To "drink" bad AC is a fact that the designers must face while designing a PSU, indeed mostly the AC is polluted all the time, even more at their labs, to work in the worst conditions, is part of the design, or at least considering "normal conditions". Nobody design for an ideal condition, absolutelly nobody, as there is no ideal conditions in normal life...Also I don't know yet of any equipment (or at least they are not not so frequent) that works with AC (maybe tube filament, even though modern designers use DC), mainly all of them convert to DC, and what the audio amp, or device see, is the DC side of the PSU, who cares what is at the AC side, of course talking of a good designed PSU...
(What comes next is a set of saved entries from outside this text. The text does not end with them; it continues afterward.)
-- ==== Sys2Proof/Machine/SupplyCmds.lean ====
section
/-!
DEFINITION. The meanings of the commands of chapters 14 and 15: supplies, fuse channels, islands and crossings.
-/
namespace Sys2Proof.Machine

/-- The fault timer of a channel reaches FU_FAULT_TIME (R351). -/
def Hub.faultTimeout (h : Hub) (c : Nat) : Hub :=
  match h.faultAt c with
  | some t => (h.until t).fuseTrip c 2 0
  | none => h

/-! ## Inputs -/

/-- SUPPLY_SWITCH (R346). -/
def execSupplySwitch (inp : Nat) (v : Inputs) (s : State) : Host.Outcome State Fault Refusal := s.run (fun h => h.inputBad inp v.mv v.other)

/-- SUPPLY_BOTH_BAD (R346): the input in use has gone bad. -/
def execSupplyBothBad (v : Inputs) (s : State) : Host.Outcome State Fault Refusal := s.run (fun h => h.inputBad h.su.inUse v.mv v.other)

/-- SUPPLY_RETURN (R346). -/
def execSupplyReturn (s : State) : Host.Outcome State Fault Refusal := s.run Hub.supplyReturn

/-- IDEAL_DIODE_OFF (R347). -/
def execIdealDiodeOff (inp : Nat) (s : State) : Host.Outcome State Fault Refusal := s.run (fun h => h.diodeOff inp)

/-! ## Fuse channels -/

/-- FUSE_RAMP_DONE (R350, R358): a sample of the output. -/
def execFuseRampDone (f : FuseVolts) (s : State) : Host.Outcome State Fault Refusal := s.run (fun h => h.fuseUp f.ch f.vin f.vout)

/-- FUSE_LIMIT_ENGAGE (R351). -/
def execFuseLimitEngage (f : FuseSample) (s : State) : Host.Outcome State Fault Refusal :=
  s.run (fun h => h.fuseLimitEngage f.ch f.vin f.vout f.mA)

/-- FUSE_LIMIT_RELEASE (R351). -/
def execFuseLimitRelease (f : FuseOut) (s : State) : Host.Outcome State Fault Refusal :=
  s.run (fun h => h.fuseLimitRelease f.ch f.vout f.mA)

/-- FAULT_TIMER_CLEAR (R351). -/
def execFaultTimerClear (ch : Nat) (s : State) : Host.Outcome State Fault Refusal := s.run (fun h => h.faultTimerClear ch)

/-- FAULT_TIMER_TRIP (R351, R355). -/
def execFaultTimerTrip (ch : Nat) (s : State) : Host.Outcome State Fault Refusal := s.run (fun h => h.faultTimeout ch)

/-- SOA_TRIP (R352, R355). -/
def execSoaTrip (ch : Nat) (s : State) : Host.Outcome State Fault Refusal := s.run (fun h => h.soaTrip ch)

/-- CURVE_TRIP (R353, R355). -/
def execCurveTrip (ch : Nat) (hit : CurveHit) (s : State) : Host.Outcome State Fault Refusal := s.run (fun h => h.curveTrip ch hit.k hit.mA)

/-- FAST_TRIP (R354, R355). -/
def execFastTrip (f : FuseAmps) (s : State) : Host.Outcome State Fault Refusal := s.run (fun h => h.fastTrip f.ch f.mA)

/-- FUSE_BACKOFF_END (R356). -/
def execFuseBackoffEnd (ch : Nat) (s : State) : Host.Outcome State Fault Refusal := s.run (fun h => h.fuseBackoffEnd ch)

/-- FUSE_PG_ASSERT (R358). -/
def execFusePgAssert (ch : Nat) (s : State) : Host.Outcome State Fault Refusal := s.run (fun h => h.fusePgAssert ch)

/-- FUSE_PG_HOLD_END (R358). -/
def execFusePgHoldEnd (ch : Nat) (s : State) : Host.Outcome State Fault Refusal := s.run (fun h => h.fusePgHoldEnd ch)

/-- FUSE_RETRY_CLEAR (R356). -/
def execFuseRetryClear (ch : Nat) (s : State) : Host.Outcome State Fault Refusal := s.run (fun h => h.fuseRetryClear ch)

/-- FUSE_INPUT_LOST (R356). -/
def execFuseInputLost (mv : Nat) (s : State) : Host.Outcome State Fault Refusal := s.run (fun h => h.fuseInputLost mv)

/-- FUSE_INPUT_RESTORED (R356). -/
def execFuseInputRestored (mv : Nat) (s : State) : Host.Outcome State Fault Refusal := s.run (fun h => h.fuseInputRestored mv)

/-- FU_ENABLE_WRITE (R356). -/
def execFuEnableWrite (mb : Nat) (v : Nat) (s : State) : Host.Outcome State Fault Refusal := s.run (fun h => h.writeParam mb P.FU_ENABLE 0 v)

/-- FUSE_RETRY (R357). -/
def execFuseRetry (r : Req) (s : State) : Host.Outcome State Fault Refusal := s.run (fun h => h.request 0x0805 r Hub.fuseRetry)

/-! ## Islands and crossings -/

/-- SUPPLY_SKEW (R375). -/
def execSupplySkew (cross : Nat) (mvA : Nat) (mvB : Nat) (s : State) : Host.Outcome State Fault Refusal :=
  s.run (fun h => h.supplySkew cross mvA mvB)

/-- SKEW_RELEASE (R375). -/
def execSkewRelease (cross : Nat) (mvA : Nat) (mvB : Nat) (s : State) : Host.Outcome State Fault Refusal :=
  s.run (fun h => h.skewRelease cross mvA mvB)

/-- SEAM_RESET (R371). -/
def execSeamReset (cross : Nat) (isl : Nat) (items : Nat) (s : State) : Host.Outcome State Fault Refusal :=
  s.run (fun h => h.seamReset cross isl items)

/-- SEAM_RELEASE (R372). -/
def execSeamRelease (cross : Nat) (s : State) : Host.Outcome State Fault Refusal := s.run (fun h => h.seamRelease cross)

/-- CLOCK_REQUEST (R370): the clock restarts and what waited is delivered. -/
def execClockRequest (isl : Nat) (s : State) : Host.Outcome State Fault Refusal := s.run (fun h => (h.clockRequest isl).seamFlow)

/-- AON_TRIM (R376). -/
def execAonTrim (present : Bool) (ppm : Int) (s : State) : Host.Outcome State Fault Refusal := s.run (fun h => h.aonTrim present ppm)

end Sys2Proof.Machine
end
 It is like filling up a gas tank in a car from two different diameter hoses from the same pump, with the same kind of gas, being the blue hose bigger than the red, and stated later on that tank filled by the blue hose which is bigger make the car perform better, what the car actually see is how much gas is in the tank, and how good that gas is, not which hose fill it...that is simply stupid... 

 BTW smartass there ceratin tolerances in any design, in which from that point on, there is *absolutelly no benefit to speak off in going further*...and I think that Krell engineers know far better than you, how to manage their PSUs, and their tolerances...please!!!!


----------



## Patrick82

Quote:


  Originally Posted by *Sovkiller* /img/forum/go_quote.gif 
_It is like filling up a gas tank in a car from two different diameter hoses from the same pump, with the same kind of gas, being the blue hose bigger than the red, and stated later on that tank filled by the blue hose which is bigger make the car perform better, what the car actually see is how much gas is in the tank, and how good that gas is, not which hose fill it...that is simply stupid..._

 

Ok, so you are saying if you cut the power the PSU should still be working because the tank is filled? I see where you are coming from now.

 Edit: I used to think that way with the P300 Power Plant, I thought it was like a battery that stored power and was outputting into my components, I chose cheap shielded cables between wall and both Power Plants, that was a huge mistake and I regret it. When I changed the Statements into Valhallas it made one of the biggest improvements I ever heard.

 The reason why I made that conclusion was because I didn't have enough money for more Valhalla at that time. If I did, I would have been more open-minded and tried it first.


----------



## PhilS

Quote:


  Originally Posted by *nspindel* /img/forum/go_quote.gif 
_How is it that plugging a $1000 power cord can make a difference when it's really only 6 feet of a very long power cable - from the receptacle, to your breaker panel, to the street, to the transformer, to the substation, to the.... You're plugging a $1000 power cord into a receptacle that's powered by 10 cents/foot ROMEX. Come on people, if you have nothing better to do with your money, feed starving children in Africa!

 I just bought a DAC1 from a dealer whose main business is supplying high-end recording studios with equipment costing hundreds of thousands of dollars. I was at his place of business and saw the equipment and saw the photos of him arm-in-arm with Alan Parsons and others, so I know he's not just talking hype. He had a very simple comment - music studios use $20 cables. That's what's creating the recording you're listening to, somehow thinking it'll sound "better" if you spend the equivalent of the GDP of small countries for a wire.

 I'm not arguing against all high-end cables, mind you. The cheepie red/whites that come in the little plastic baggie when you buy a cd player are wrought with interference, and decent interconnect cables are of course necessary to stop degredation of the signal.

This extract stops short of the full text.